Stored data
■ ■ ■ ■

theorem execBallastAdmit_wf : OutWf (execBallastAdmit s) := by
  unfold execBallastAdmit
  extract_lets u
  have hu : Memory.wf u.mem = true := h
  clear_value u
  split
  · exact outWf_next.2 h
  · split
    · exact outWf_next.2 (foldl_wf (fun v l hv => by simp [endBare_wf, hv]) _ hu)
    · split
      · split
        · next n d _ =>
          have ht := startLaunch_wf h n d 7
          generalize s.startLaunch n d 7 = t at ht ⊢
          exact outWf_next.2 ht
        · exact outWf_next.2 h
      · exact outWf_next.2 h

/-! ### Collectives and multicast -/

theorem execDigest_wf (c : Fin 4) (id : BitVec 16) (m : MemberDigest) : OutWf (execDigest c id m s) := by
  unfold execDigest
  dsimp only
  split
  · simp [settled_wf, gotDigest_wf, h]
  · split
    · exact outWf_next.2 h
    · simp [endLaunch_wf, h]

theorem execSendPermit_wf (c : Fin 4) (id : BitVec 16) (e : PermitEvent) : OutWf (execSendPermit c id e s) := by
  unfold execSendPermit
  dsimp only
  split
  · split
    · exact outWf_next.2 h
    · cases e <;> simp [settled_wf, grant_wf, goOn_wf, h]
  · simp [h]

theorem execChunkSend_wf : OutWf (execChunkSend s) := by
  unfold execChunkSend
  split
  · exact outWf_next.2 h
  · split
    · dsimp only
      refine outWf_ite.2 ⟨fun _ => outWf_next.2 h, fun _ => outWf_next.2 (orMeets_wf h _ _ _ (goOn_wf ?_ _ _))⟩
      simp [h]
    · exact outWf_next.2 h

theorem execChunkReceive_wf (c : Fin 4) (id : BitVec 16) (bytes : List (BitVec 8)) : OutWf (execChunkReceive c id bytes s) := by
  unfold execChunkReceive
  split
  · exact outWf_next.2 h
  · split
    · dsimp only
      split
      · exact outWf_next.2 h
      · split
        · simp [h]
        · split
          · split
            · exact outWf_next.2 (chunkArrives_wf (by exact h) _ _ _ _ _)
            · exact outWf_next.2 h
          · simp [chunkArrives_wf, h]
    · exact outWf_next.2 h

theorem execMcstStamp_wf (g : BitVec 12) (ext : Option McBlock) : OutWf (execMcstStamp g ext s) := by
  unfold execMcstStamp
  extract_lets n x cs u
  split
  · simp [h]
  · split
    · exact outWf_next.2 h
    · have hu : Memory.wf u.mem = true := h
      clear_value u
      refine outWf_ite.2 ⟨fun _ => outWf_next.2 h, fun _ => ?_⟩
      refine outWf_ite.2 ⟨fun _ => outWf_next.2 (cmdFault_wf hu _ _ _), fun _ => ?_⟩
      refine outWf_ite.2 ⟨fun _ => outWf_next.2 (cmdFault_wf hu _ _ _), fun _ => ?_⟩
      refine outWf_ite.2 ⟨fun _ => outWf_next.2 hu, fun _ => ?_⟩
      split
      · exact outWf_next.2 (failMcst_wf (by simpa using hu) _ _ _)
      · simp [hu]

theorem execBlockApply_wf (g : BitVec 12) : OutWf (execBlockApply g s) := by
  unfold execBlockApply
  dsimp only
  split
  · exact outWf_next.2 h
  · split <;> simp [applyStep_wf, skipStep_wf, h]

theorem execViewChange_wf (g : BitVec 12) (v : ViewInfo) : OutWf (execViewChange g v s) := by
  unfold execViewChange
  extract_lets n u x c top dead y
  split
  · exact outWf_next.2 h
  · have hu : Memory.wf u.mem = true := by simp [u, h]
    clear_value u
    exact outWf_next.2 (foldl_wf (fun _ _ hv => failMcst_wf hv _ _ _) _ (newView_wf (by simpa using hu) _ _))

theorem execPackageLoss_wf (p : BitVec 10) : OutWf (execPackageLoss p s) := by
  unfold execPackageLoss
  split
  · exact outWf_next.2 h
  · extract_lets was u gs v w x y
    have hu : Memory.wf u.mem = true := h
    clear_value u
    have hv : Memory.wf v.mem = true := foldl_wf (fun _ _ ht => by simp [ht]) _ hu
    have hw : Memory.wf w.mem = true := losePeers_wf hv p
    have hx : Memory.wf x.mem = true := foldl_wf (fun _ c hu => loseCtx_wf hu p c) _ hw
    clear_value x
    have hy : Memory.wf y.mem = true := foldl_wf (fun _ _ hu => by simpa using hu) _ hx
    clear_value y
    exact outWf_next.2 hy

theorem execFabricPathLoss_wf (p : BitVec 10) : OutWf (execFabricPathLoss p s) := outWf_next.2 (losePeers_wf h p)

/-! ### Self-tests, heat, power and boot -/

theorem execParityTrap_wf (c : Fin 4) (p : ParityEvent) : OutWf (execParityTrap c p s) := by
  unfold execParityTrap
  extract_lets x t noted checked
  have hn : Memory.wf noted.mem = true := by
    simp only [noted]
    split
    · exact errAppend_wf h _
    · exact h
  have hc : Memory.wf checked.mem = true := by simp [checked, fatal_wf, hn]
  simp [h, hc]

theorem execSelfTest_wf (u : UnitRef) (cause : TestCause) : OutWf (execSelfTest u cause s) := by
  unfold execSelfTest
  split
  · exact outWf_next.2 h
  · split
    · split
      · exact outWf_next.2 h
      · simp [checksumMiss_wf, h]
    · simp [h]
    · simp [h]
    · simp [h]
    · simp [uncorrectable_wf, h]

theorem execSelfTestResult_wf (u : UnitRef) (pass : Bool) : OutWf (execSelfTestResult u pass s) := by
  unfold execSelfTestResult
  extract_lets ts r v
  split
  · simp [h]
  · extract_lets w
    have hv : Memory.wf v.mem = true := foldl_wf (fun _ _ hu => errAppend_wf hu _) _ (by simpa [r] using h)
    simp [w, hv]

theorem execSensorRefresh_wf (die : Fin 6) (n : BitVec 8) (raw : BitVec 16) : OutWf (execSensorRefresh die n raw s) := by
  simp [execSensorRefresh, h]

theorem execThermalEvaluation_wf : OutWf (execThermalEvaluation s) := by
  unfold execThermalEvaluation
  dsimp only
  split
  · exact outWf_next.2 h
  · split <;> simp [h]

theorem execDramRefresh_wf (bank : Nat) : OutWf (execDramRefresh bank s) := by simp [execDramRefresh, h]

theorem execActivationAlert_wf (bank : Nat) : OutWf (execActivationAlert bank s) := by simp [execActivationAlert, h]

theorem execWholeCoreSelfTest_wf (pass : Bool) : OutWf (execWholeCoreSelfTest pass s) := by simp [execWholeCoreSelfTest, h]

theorem execLinkRetry_wf (port : BitVec 8) : OutWf (execLinkRetry port s) := by simp [execLinkRetry, h]

theorem execBoot_wf (fail : Option (Fin 6)) (rollback : BitVec 32) : OutWf (execBoot fail rollback s) := by
  simp [execBoot, moveWindow_wf, h]

/-- What power loss leaves of memory is a part of it. -/
theorem execPowerOff_wf : OutWf (execPowerOff s) := outWf_next.2 (filter_wf _ (moveWindow_wf h _))

theorem execAttestationReport_wf (nonce : BitVec 256) (lid : BitVec 32) : OutWf (execAttestationReport nonce lid s) := by
  simp [execAttestationReport, h]

/-! ### Debugging and register writes -/

theorem execSample_wf : OutWf (execSample s) := outWf_next.2 (foldl_wf (fun _ c hu => sampleCtx_wf hu c) _ h)

theorem execQtail_wf : OutWf (execQtail s) := by
  unfold execQtail
  split
  · exact outWf_next.2 h
  · next e => simp [takeWrite_mem e, h]

theorem execQstat_wf : OutWf (execQstat s) := by
  unfold execQstat
  split
  · exact outWf_next.2 h
  · next e => simp [takeWrite_mem e, h]

theorem execIqtail_wf : OutWf (execIqtail s) := by
  unfold execIqtail
  split
  · exact outWf_next.2 h
  · next e => simp [takeWrite_mem e, h]

theorem execPfack_wf : OutWf (execPfack s) := by
  unfold execPfack
  split
  · exact outWf_next.2 h
  · next t e =>
    have ht : Memory.wf t.mem = true := by rw [takeWrite_mem e]; exact h
    split
    · exact outWf_next.2 ht
    · split
      · exact outWf_next.2 ht
      · split <;> simp [fatal_wf, ht]

theorem execErrdrop_wf : OutWf (execErrdrop s) := by simp [execErrdrop, h]

theorem execDbgsel_wf : OutWf (execDbgsel s) := by
  unfold execDbgsel
  split
  · exact outWf_next.2 h
  · next e =>
    dsimp only
    split
    · simp [takeWrite_mem e, h]
    · split <;> simp [takeWrite_mem e, h]

theorem execThcfg_wf : OutWf (execThcfg s) := by
  unfold execThcfg
  split
  · exact outWf_next.2 h
  · next e => simp [takeWrite_mem e, h]

theorem execThstat_wf : OutWf (execThstat s) := by
  unfold execThstat
  split
  · exact outWf_next.2 h
  · next e => simp [takeWrite_mem e, h]

theorem execPwrcfg_wf : OutWf (execPwrcfg s) := by
  unfold execPwrcfg
  split
  · exact outWf_next.2 h
  · next e => simp [takeWrite_mem e, h]

theorem execMgmtRegWrite_wf : OutWf (execMgmtRegWrite s) := by
  unfold execMgmtRegWrite
  split
  · exact outWf_next.2 h
  · next t e =>
    have ht : Memory.wf t.mem = true := by rw [takeWrite_mem e]; exact h
    split
    · exact outWf_next.2 ht
    · split
      · simp [ht]
      · split
        · exact outWf_next.2 ht
        · split
          · exact outWf_next.2 ht
          · extract_lets u
            have hu : Memory.wf u.mem = true := by simp [u, moveWindow_wf, ht]
            simp only [outWf_next, ite_mem_wf]
            exact ⟨fun _ => foldl_wf (fun _ c hv => parkedAppend_wf hv c) _ hu, fun _ => hu⟩

/-! ### Every instruction and every step -/

/-- Every instruction and event keeps the canonical form: those of a slot by `runSlot`, the words and epilogue instructions by `runWordOf`,
the events each by its own lemma. -/
theorem exec_wf (i : Instr) : OutWf (exec i s) := by
  have hslot := runSlot_wf h i
  have hword := runWordOf_wf h i
  unfold exec
  cases i with
  | resultLand c => exact execResultLand_wf h c
  | loadReturn c => exact execLoadReturn_wf h c
  | queueEntryVisible c q arr => exact execQueueEntryVisible_wf h c q arr
  | skqryAnswer c | randomEntryGenerated c => exact outWf_next.2 (by simpa using h)
  | semWaitSatisfied n => exact execSemWaitSatisfied_wf h n
  | ssigSignal c => exact execSsigSignal_wf h c
  | commandStart c e timed => exact execCommandStart_wf h c e timed
  | copyElement c id => exact execCopyElement_wf h c id
  | commandComplete c id => exact execCommandComplete_wf h c id
  | weightBlockDeliver c => exact execWeightBlockDeliver_wf h c
  | bankAccess bank => exact execBankAccess_wf h bank
  | tileDrainComplete t => exact execTileDrainComplete_wf h t
  | tileStallTimeout w => exact execTileStallTimeout_wf h w
  | storePerform c id => exact execStorePerform_wf h c id
  | propagateStep lvl id => exact execPropagateStep_wf h lvl id
  | fillStep lvl pa => exact execFillStep_wf h lvl pa
  | dropStep lvl pa => exact execDropStep_wf h lvl pa
  | loadStep c id => exact execLoadStep_wf h c id
  | releaseComplete c => exact execReleaseComplete_wf h c
  | homeServe id => exact execHomeServe_wf h id
  | haspReleaseDelivery c => exact execHaspReleaseDelivery_wf h c
  | trapRestore c => exact execTrapRestore_wf h c
  | parityTrap c p => exact execParityTrap_wf h c p
  | debuggerStop c => exact execDebuggerStop_wf h c
  | launchEnd lid => exact execLaunchEnd_wf h lid
  | timeLimit lid => exact execTimeLimit_wf h lid
  | killed lid => exact execKilled_wf h lid
  | resume c => exact execResume_wf h c
  | tlbWalk asid va => exact execTlbWalk_wf h asid va
  | writeRetranslate c id => exact execWriteRetranslate_wf h c id
  | mcstStamp g ext => exact execMcstStamp_wf h g ext
  | blockApply g => exact execBlockApply_wf h g
  | viewChange g v => exact execViewChange_wf h g v
  | packageLoss p => exact execPackageLoss_wf h p
  | digest c id d => exact execDigest_wf h c id d
  | sendPermit c id e => exact execSendPermit_wf h c id e
  | chunkReceive c id bytes => exact execChunkReceive_wf h c id bytes
  | selfTest u cause => exact execSelfTest_wf h u cause
  | selfTestResult u pass => exact execSelfTestResult_wf h u pass
  | sensorRefresh die n raw => exact execSensorRefresh_wf h die n raw
  | dramRefresh bank => exact execDramRefresh_wf h bank
  | activationAlert bank => exact execActivationAlert_wf h bank
  | boot fail rollback => exact execBoot_wf h fail rollback
  | attestationReport nonce lid => exact execAttestationReport_wf h nonce lid
  | hostBar2Access wr off bytes => exact execHostBar2Access_wf h wr off bytes
  | htlbi f => exact execHtlbi_wf h f
  | htlbf f => exact execHtlbf_wf h f
  | debuggerResume c => exact execDebuggerResume_wf h c
  | preemptionOrder c => exact execPreemptionOrder_wf h c
  | tlbInvalidationApplied t => exact execTlbInvalidationApplied_wf h t
  | managementCoreAccess wr pa bytes => exact execManagementCoreAccess_wf h wr pa bytes
  | wholeCoreSelfTest pass => exact execWholeCoreSelfTest_wf h pass
  | linkRetry port => exact execLinkRetry_wf h port
  | fabricPathLoss p => exact execFabricPathLoss_wf h p
  | bundleIssue => exact execBundleIssue_wf h
  | bundleSkip => exact execBundleSkip_wf h
  | contextSwitch => exact execContextSwitch_wf h
  | callSelect => exact execCallSelect_wf h
  | callComplete => exact execCallComplete_wf h
  | schedulerPass => exact execSchedulerPass_wf h
  | ballastAdmit => exact execBallastAdmit_wf h
  | invalidate => exact execInvalidate_wf h
  | chunkSend => exact execChunkSend_wf h
  | holdRelease | holdTimeout => exact outWf_next.2 (by simpa using h)
  | sample => exact execSample_wf h
  | thermalEvaluation => exact execThermalEvaluation_wf h
  | qtail => exact execQtail_wf h
  | qstat => exact execQstat_wf h
  | iqtail => exact execIqtail_wf h
  | pfack => exact execPfack_wf h
  | errdrop => exact execErrdrop_wf h
  | dbgsel => exact execDbgsel_wf h
  | thcfg => exact execThcfg_wf h
  | thstat => exact execThstat_wf h
  | pwrcfg => exact execPwrcfg_wf h
  | mgmtRegWrite => exact execMgmtRegWrite_wf h
  | gtbTargetReached => exact execGtbTargetReached_wf h
  | powerOff => exact execPowerOff_wf h
  | munop f | zacc f | wld f | wstr f | astr f | achn f | runW f | oprk f | spsel f | drn f | cksv f | mlp f | mbrn f | mend f | mwait f | msig f
    | padd f | pset f | epiDone f | ldb f | epiAdd f | epiMul f | epiFma f | epiMax f | epiMin f | relu f | epiTbl f | epiExp2 f | epiCvt f
    | epiNrw f | rmax f | rsum f | wrt f | epiPush f | scal f | clmp f | epiSel f => exact hword
  | _ => exact hslot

■ ■ ■ ■

Go through the records. Copy each line where "Bool" appears.

theorem execSelfTestResult_wf (u : UnitRef) (pass : Bool) : OutWf (execSelfTestResult u pass s) := by
theorem execWholeCoreSelfTest_wf (pass : Bool) : OutWf (execWholeCoreSelfTest pass s) := by simp [execWholeCoreSelfTest, h]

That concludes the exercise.